Além disso, considera que a taxa de desemprego registada no ano passado é a prova da efetividade dos apoios extraordinários anunciados pelo Governo, em resposta à pandemia. 

"A prova mais clara da efetividade destes apoios é a evolução da taxa de desemprego. A taxa de desemprego apenas aumentou 0,3% em 2020 comparando com 2019 no contexto em que tivemos, por causa da pandemia, a maior crise económica desde a II Guerra Mundial. Um reflexo claro e inequívoco da eficácia dos apoios às empresas e ao emprego", disse o ministro das Finanças. 

Pode acompanhar aqui a emissão em direto.

"Os investimentos públicos previstos no PRR serão um elemento essencial para que a economia portuguesa apresente já a partir de 2022 um nível de investimento em percentagem do PIB em linha com o verificado no período pré-crise financeira em 2008", acrescentou João Leão. 

O PE será depois debatido pelos deputados, em plenário, na quinta-feira, e seguirá posteriormente para a Comissão Europeia, anunciou no início do mês a conferência de líderes parlamentares.

O Governo aprovou em Conselho de Ministros, no dia 15 de abril, o Programa de Estabilidade 2021-25, tendo o documento ficado disponível pouco depois de da meia-noite do dia 16 no 'site' do parlamento.

O que inclui o Programa de Estabilidade?

No documento, o executivo prevê que o Produto Interno Bruto (PIB) cresça 4% este ano, abaixo dos 5,4% anteriormente previstos, e 4,9% em 2022. Quanto ao desemprego, o Governo prevê que a taxa deste ano fique nos 7,3%, acima dos 6,8% com que terminou 2020, mas abaixo da anterior previsão, de 8,2%.

O défice das contas públicas portuguesas ficará nos 4,5% este ano, a partir de 2022 atingirá o valor de 3,2%, e a partir de 2023 voltará a ficar abaixo dos 3%. Este ano, a dívida pública deverá ficar nos 128% do PIB, baixando depois para 123% em 2022, para 121% em 2023, para 117% em 2024 e 114% em 2025.
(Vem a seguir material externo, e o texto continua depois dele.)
-- ==== Sys2Proof/Machine/Motion.lean ====
section
/-! DEFINITION. The commands of the motion lines and their timers: FFALL_RISE, FFALL_FALL, FIMP_RISE, FIMP_FALL,
MERGE_TIMER_EXPIRY, SETTLE_TIMER_EXPIRY and CEILING_TIMER_EXPIRY (chapter 5). -/

namespace Sys2Proof.Machine

/-- The parameters the timers and the span use (R82). -/
def State.dropParams (s : State) : DropParams := s.drop.params s.control.settings

/-- The drop state leaves CALM at an edge (R84). -/
def State.departCalm (s : State) (edge : DropEdge) : State :=
  s.withDrop (s.drop.depart edge s.tick s.control.settings.dropParams s.control.state.dips)

/-- An FFALL rise by drop state (R84, R86, R90). -/
def DropMonitor.rise (d : DropMonitor) (stamp : Tick) : DropMonitor :=
  match d.state with
  | .calm => d
  | .falling =>
    { d.youngest (Drop.beginOnset stamp) with mergeTimer := .stopped, openOnset := some stamp }
  | .settling =>
    { d.youngest (fun x =>
        { x.beginOnset stamp with falls := satAdd 65535 x.falls 1 }) with
      state := .falling, settleTimer := .stopped, openOnset := some stamp }

/-- FFALL_RISE (R80, R84, R86, R90): an edge only where the line was low (log entry 3). -/
def execFfallRise (s : State) : Host.Outcome State Fault Refusal :=
  .next
    (if s.pins.ffall then s
     else
       let high := s.withPins { s.pins with ffall := true }
       let stamped := high.withDrop { high.drop with ffallSince := some s.tick }
       match s.drop.state with
       | .calm => stamped.departCalm .ffall
       | .falling => stamped.withDrop (stamped.drop.rise s.tick)
       | .settling => stamped.withDrop (stamped.drop.rise s.tick))

/-- The onset of a drop in FALLING ends and the merge gap begins; a merge of 0 ends at once (R85, R87). -/
def DropMonitor.fallInFalling (d : DropMonitor) (stamp : Tick) (params : DropParams) : DropMonitor :=
  let ended := d.endOnset stamp
  if params.mergeMs = 0 then ended.settle params
  else { ended with mergeTimer := Timer.startMs params.mergeMs }

/-- The suspension ends (R93, R102). -/
def State.resumeFreeFall (s : State) (since : Tick) : State :=
  (s.withDrop { s.drop with suspended := none }).record (.sensor (.resumed since))

/-- FFALL_FALL (R85, R90, R93). -/
def execFfallFall (s : State) : Host.Outcome State Fault Refusal :=
  .next
    (if s.pins.ffall then
       let low := s.withPins { s.pins with ffall := false }
       match s.drop.suspended with
       | some since => low.resumeFreeFall since
       | none =>
         match s.drop.state with
         | .calm => low
         | .falling => low.withDrop (low.drop.fallInFalling s.tick low.dropParams)
         | .settling => low.withDrop (low.drop.endOnset s.tick)
     else s)

/-- A FIMP rise taken in FALLING (R88). -/
def DropMonitor.impactFalling (d : DropMonitor) (stamp : Tick) (params : DropParams) : DropMonitor :=
  { (d.youngest (Drop.impactInFall stamp params.latency)).settle params with impactStart := some stamp }

/-- A FIMP rise taken in SETTLING (R89). -/
def DropMonitor.impactSettling (d : DropMonitor) (stamp : Tick) (params : DropParams) : DropMonitor :=
  { d.youngest Drop.addImpact with
    settleTimer := Timer.startMs params.settleMs, impactStart := some stamp }

/-- FIMP_RISE (R84, R88, R89, R93); in CALM it opens a drop with K on and is ignored with K off. -/
def execFimpRise (s : State) : Host.Outcome State Fault Refusal :=
  .next
    (if s.pins.fimp then s
     else
       let high := s.withPins { s.pins with fimp := true }
       match s.drop.state with
       | .calm => if s.control.settings.knockHold then high.departCalm .fimp else high
       | .falling => high.withDrop (high.drop.impactFalling s.tick high.dropParams)
       | .settling => high.withDrop (high.drop.impactSettling s.tick high.dropParams))

/-- FIMP_FALL (R94). -/
def execFimpFall (s : State) : Host.Outcome State Fault Refusal :=
  .next
    (if s.pins.fimp then
       let low := s.withPins { s.pins with fimp := false }
       low.withDrop (low.drop.endImpact s.tick)
     else s)

/-- MERGE_TIMER_EXPIRY (R87): taken where the timer's interval has passed. -/
def execMergeTimerExpiry (s : State) : Host.Outcome State Fault Refusal :=
  .next (if s.drop.mergeTimer.due then s.withDrop (s.drop.settle s.dropParams) else s)

/-- The drop closes and is reported where it is ready (R91, R100); drain resumes after it (R48, R70). It is reported in
whatever service state it closes, so a drop that closes in SPENT has its DROP record there, before the START record of the
recovery: R146 says that such a drop 'is reported later in SERVICE', R100 and 11_field_sequences.md have the record at the
close, and the model follows these (log entry 28). -/
def State.closeDrop (s : State) (ceiling : Bool) : State :=
  (s.withDrop (s.drop.close s.tick ceiling)).reportDrops

/-- SETTLE_TIMER_EXPIRY (R91): taken where the timer's interval has passed. DROP records come before the COMMIT_FAIL
records of entries that wait for an OFFLINE die, which R152 leaves open (log entry 22). -/
def execSettleTimerExpiry (s : State) : Host.Outcome State Fault Refusal :=
  .next (if s.drop.settleTimer.due then (s.closeDrop false).settled else s)

/-- Free-fall becomes suspended at a ceiling expiry with FFALL high, unless it is already (R92, R102). -/
def State.suspendFreeFall (s : State) (drop : Tick) (ceilingMs : Nat) : State :=
  if s.pins.ffall ∧ s.drop.suspended = none then
    (s.withDrop { s.drop with suspended := some s.tick }).record
      (.sensor (.suspended drop s.drop.ffallSince ceilingMs))
  else s

/-- CEILING_TIMER_EXPIRY (R92): taken where the timer's interval has passed. The DROP and SENSOR records come before the
COMMIT_FAIL records of entries that wait for an OFFLINE die, which R152 leaves open (log entry 22). -/
def execCeilingTimerExpiry (s : State) : Host.Outcome State Fault Refusal :=
  .next
    (if s.drop.ceilingTimer.due then
       ((s.closeDrop true).suspendFreeFall s.drop.current s.dropParams.ceilingMs).settled
     else s)

end Sys2Proof.Machine
end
O Governo prevê que as exportações portuguesas aumentem 8,7% em 2021 e 7,9% em 2022, devido à retoma mundial e ao turismo, com as importações a aumentarem 5,6% este ano, depois de terem caído 12% em 2020, crescendo 6% em 2022 e 2023, 5,6% em 2024 e 5,4% em 2025.

Noutras medidas, o Governo prevê também uma injeção de 430 milhões de euros no Novo Banco, via Fundo de Resolução, e 970 milhões de euros para a companhia aérea TAP.

Entretanto, na segunda-feira foi conhecido que o saldo orçamental das Administrações Públicas (AP) agravou-se em 2.358 milhões de euros no primeiro trimestre face ao mesmo período do ano passado, registando no final de março um défice de 2.255 milhões de euros.